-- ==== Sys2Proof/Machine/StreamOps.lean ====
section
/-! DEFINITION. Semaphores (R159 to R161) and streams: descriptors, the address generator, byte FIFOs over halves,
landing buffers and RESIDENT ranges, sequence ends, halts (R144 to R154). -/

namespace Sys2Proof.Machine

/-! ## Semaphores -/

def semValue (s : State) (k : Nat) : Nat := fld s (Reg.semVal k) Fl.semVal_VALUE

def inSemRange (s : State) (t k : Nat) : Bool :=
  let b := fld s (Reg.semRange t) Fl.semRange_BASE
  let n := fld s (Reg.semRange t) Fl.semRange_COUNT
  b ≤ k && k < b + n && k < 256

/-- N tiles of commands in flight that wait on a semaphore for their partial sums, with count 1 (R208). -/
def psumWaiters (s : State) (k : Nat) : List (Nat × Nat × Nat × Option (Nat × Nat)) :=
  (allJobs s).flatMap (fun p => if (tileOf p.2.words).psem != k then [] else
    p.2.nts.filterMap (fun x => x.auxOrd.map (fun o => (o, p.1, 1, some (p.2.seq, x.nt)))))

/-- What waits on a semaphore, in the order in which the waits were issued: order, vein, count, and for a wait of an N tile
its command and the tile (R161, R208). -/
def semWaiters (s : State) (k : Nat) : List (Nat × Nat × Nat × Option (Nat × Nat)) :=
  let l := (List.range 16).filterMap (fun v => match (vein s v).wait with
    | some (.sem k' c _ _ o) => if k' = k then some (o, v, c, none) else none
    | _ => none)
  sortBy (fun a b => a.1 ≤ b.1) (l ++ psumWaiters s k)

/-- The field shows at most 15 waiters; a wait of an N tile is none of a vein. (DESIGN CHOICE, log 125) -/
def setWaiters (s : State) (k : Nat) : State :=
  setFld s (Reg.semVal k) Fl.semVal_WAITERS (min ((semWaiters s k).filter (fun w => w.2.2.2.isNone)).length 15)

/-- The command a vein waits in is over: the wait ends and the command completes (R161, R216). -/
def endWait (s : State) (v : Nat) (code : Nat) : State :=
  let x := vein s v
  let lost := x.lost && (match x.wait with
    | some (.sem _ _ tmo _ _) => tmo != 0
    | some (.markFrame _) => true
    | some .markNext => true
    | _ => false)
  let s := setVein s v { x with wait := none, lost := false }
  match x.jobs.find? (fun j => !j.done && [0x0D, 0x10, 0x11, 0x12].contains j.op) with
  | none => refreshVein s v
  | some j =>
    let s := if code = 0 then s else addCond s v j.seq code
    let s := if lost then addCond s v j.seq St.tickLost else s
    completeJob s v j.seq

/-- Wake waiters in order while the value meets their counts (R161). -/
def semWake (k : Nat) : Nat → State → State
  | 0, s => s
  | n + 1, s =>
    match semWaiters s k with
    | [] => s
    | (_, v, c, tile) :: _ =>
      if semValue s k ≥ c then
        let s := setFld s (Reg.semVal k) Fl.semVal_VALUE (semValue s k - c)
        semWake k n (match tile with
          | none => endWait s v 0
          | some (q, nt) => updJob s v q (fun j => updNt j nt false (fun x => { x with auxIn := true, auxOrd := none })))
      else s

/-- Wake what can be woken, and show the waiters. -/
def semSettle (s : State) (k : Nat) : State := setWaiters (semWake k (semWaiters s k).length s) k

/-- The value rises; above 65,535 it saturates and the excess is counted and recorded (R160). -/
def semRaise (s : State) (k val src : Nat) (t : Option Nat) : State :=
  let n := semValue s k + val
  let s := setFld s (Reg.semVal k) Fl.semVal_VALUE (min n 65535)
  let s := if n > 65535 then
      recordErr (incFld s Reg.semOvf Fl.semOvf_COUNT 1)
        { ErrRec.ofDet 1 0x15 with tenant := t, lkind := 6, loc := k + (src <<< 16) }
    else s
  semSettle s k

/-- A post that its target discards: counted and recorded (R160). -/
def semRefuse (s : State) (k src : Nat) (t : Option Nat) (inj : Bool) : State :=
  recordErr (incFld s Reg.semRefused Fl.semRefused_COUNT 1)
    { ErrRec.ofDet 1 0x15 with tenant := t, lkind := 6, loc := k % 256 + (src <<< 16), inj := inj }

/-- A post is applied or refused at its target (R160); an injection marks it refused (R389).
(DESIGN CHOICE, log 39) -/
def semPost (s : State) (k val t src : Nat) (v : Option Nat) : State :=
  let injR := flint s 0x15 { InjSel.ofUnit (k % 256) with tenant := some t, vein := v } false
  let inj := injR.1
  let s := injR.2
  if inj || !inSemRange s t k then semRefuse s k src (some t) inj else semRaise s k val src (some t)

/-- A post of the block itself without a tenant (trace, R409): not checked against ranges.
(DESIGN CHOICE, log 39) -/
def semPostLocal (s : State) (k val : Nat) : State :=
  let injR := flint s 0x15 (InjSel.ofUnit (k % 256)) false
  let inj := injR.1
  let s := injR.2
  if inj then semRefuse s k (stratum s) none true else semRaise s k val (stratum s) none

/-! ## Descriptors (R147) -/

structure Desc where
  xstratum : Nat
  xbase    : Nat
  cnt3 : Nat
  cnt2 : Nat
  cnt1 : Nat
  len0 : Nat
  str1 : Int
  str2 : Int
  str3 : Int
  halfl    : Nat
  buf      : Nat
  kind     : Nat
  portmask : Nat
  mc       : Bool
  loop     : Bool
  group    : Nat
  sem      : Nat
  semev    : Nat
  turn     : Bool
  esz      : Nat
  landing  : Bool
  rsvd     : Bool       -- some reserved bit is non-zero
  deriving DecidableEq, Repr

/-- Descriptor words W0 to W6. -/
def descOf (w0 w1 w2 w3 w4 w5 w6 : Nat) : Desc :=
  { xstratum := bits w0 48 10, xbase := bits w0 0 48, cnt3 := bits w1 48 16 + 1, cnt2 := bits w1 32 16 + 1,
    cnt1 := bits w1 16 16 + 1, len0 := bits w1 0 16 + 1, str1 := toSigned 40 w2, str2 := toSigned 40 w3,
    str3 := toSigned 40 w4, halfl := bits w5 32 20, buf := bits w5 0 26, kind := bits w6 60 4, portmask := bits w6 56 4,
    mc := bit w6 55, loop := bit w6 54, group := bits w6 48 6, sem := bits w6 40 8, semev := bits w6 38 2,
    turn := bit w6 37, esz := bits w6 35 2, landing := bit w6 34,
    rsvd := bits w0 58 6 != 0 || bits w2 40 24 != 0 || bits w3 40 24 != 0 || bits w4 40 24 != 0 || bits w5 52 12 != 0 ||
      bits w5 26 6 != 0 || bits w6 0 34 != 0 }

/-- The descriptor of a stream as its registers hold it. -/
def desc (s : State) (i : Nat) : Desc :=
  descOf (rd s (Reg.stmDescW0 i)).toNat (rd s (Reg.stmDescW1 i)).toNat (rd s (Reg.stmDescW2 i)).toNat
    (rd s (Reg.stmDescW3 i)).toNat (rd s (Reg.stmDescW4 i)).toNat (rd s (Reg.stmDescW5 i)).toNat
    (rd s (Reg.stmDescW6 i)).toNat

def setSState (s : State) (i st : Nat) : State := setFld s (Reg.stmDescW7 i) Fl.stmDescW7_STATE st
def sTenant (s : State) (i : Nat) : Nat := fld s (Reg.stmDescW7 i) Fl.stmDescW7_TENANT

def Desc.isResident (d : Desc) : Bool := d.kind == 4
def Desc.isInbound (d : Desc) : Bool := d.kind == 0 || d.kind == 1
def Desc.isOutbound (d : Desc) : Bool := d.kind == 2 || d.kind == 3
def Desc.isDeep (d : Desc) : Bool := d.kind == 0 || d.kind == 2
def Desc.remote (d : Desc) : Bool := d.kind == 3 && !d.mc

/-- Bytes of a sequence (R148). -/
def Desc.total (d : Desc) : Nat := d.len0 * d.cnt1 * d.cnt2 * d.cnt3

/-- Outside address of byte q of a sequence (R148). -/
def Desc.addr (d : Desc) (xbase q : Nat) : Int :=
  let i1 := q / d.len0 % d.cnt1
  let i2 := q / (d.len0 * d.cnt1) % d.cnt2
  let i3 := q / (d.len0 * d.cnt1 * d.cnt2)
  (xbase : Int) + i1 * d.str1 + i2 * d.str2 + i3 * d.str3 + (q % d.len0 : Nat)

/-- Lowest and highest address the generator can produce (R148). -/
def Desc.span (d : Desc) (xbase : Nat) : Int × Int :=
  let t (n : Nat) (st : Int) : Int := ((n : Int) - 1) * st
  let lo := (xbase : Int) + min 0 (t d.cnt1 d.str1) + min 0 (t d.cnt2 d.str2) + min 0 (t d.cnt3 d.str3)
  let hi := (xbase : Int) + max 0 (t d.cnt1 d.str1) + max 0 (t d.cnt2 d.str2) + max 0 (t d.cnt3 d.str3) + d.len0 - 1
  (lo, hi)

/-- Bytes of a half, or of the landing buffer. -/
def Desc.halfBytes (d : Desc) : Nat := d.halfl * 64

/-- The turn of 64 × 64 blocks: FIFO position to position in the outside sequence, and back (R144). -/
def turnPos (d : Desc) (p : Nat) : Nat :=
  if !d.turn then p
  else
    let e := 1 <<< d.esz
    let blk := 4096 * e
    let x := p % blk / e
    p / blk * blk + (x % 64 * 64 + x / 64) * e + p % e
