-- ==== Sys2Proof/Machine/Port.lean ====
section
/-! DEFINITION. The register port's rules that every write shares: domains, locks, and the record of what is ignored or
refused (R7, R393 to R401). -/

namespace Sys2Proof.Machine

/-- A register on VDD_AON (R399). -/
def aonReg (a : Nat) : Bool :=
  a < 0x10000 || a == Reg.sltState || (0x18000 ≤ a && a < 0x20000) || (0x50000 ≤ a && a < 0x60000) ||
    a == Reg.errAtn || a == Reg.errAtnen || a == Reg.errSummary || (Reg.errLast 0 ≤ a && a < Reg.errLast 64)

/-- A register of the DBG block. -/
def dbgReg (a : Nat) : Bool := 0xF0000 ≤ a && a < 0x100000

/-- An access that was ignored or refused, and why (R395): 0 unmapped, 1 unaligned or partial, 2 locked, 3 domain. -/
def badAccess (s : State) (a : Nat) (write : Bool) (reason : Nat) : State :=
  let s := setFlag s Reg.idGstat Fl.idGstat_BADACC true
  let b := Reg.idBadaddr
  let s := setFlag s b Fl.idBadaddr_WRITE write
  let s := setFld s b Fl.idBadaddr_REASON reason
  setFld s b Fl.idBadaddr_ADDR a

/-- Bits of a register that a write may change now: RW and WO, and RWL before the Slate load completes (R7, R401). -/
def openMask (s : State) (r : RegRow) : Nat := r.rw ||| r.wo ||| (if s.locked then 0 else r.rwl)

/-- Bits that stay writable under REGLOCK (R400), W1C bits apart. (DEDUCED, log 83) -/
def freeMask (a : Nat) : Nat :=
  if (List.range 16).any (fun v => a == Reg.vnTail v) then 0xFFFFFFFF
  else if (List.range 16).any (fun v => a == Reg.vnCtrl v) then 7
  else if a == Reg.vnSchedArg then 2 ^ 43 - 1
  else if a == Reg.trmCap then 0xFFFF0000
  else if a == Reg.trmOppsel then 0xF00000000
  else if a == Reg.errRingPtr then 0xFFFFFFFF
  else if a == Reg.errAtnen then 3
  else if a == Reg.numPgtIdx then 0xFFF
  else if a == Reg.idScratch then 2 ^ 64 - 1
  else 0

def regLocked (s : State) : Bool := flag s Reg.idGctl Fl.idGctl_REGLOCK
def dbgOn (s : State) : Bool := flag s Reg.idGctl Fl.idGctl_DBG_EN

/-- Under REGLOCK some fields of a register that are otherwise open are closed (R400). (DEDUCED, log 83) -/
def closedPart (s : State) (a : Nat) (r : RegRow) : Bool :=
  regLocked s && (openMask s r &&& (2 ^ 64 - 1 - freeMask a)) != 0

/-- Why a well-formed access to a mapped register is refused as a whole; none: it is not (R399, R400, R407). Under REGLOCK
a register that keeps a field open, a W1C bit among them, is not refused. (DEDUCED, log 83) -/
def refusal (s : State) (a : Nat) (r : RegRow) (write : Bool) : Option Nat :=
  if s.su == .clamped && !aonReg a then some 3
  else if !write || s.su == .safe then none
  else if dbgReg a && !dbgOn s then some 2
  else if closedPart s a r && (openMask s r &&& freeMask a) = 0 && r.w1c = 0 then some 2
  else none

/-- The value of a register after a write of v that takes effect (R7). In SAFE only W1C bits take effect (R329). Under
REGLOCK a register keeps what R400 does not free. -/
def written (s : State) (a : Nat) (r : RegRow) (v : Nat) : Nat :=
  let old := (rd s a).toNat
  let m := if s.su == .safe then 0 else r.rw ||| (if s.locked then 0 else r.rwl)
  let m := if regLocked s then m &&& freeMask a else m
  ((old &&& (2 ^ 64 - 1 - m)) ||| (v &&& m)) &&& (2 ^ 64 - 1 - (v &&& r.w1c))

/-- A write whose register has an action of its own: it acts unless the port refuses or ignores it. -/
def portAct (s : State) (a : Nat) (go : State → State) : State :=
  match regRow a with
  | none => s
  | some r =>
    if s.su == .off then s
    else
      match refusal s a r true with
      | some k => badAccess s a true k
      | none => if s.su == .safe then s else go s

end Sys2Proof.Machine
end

## Your task
Select, from the listing, all lines that include the word "dbgOn".

## Solution to this exercise
def dbgOn (s : State) : Bool := flag s Reg.idGctl Fl.idGctl_DBG_EN
  else if dbgReg a && !dbgOn s then some 2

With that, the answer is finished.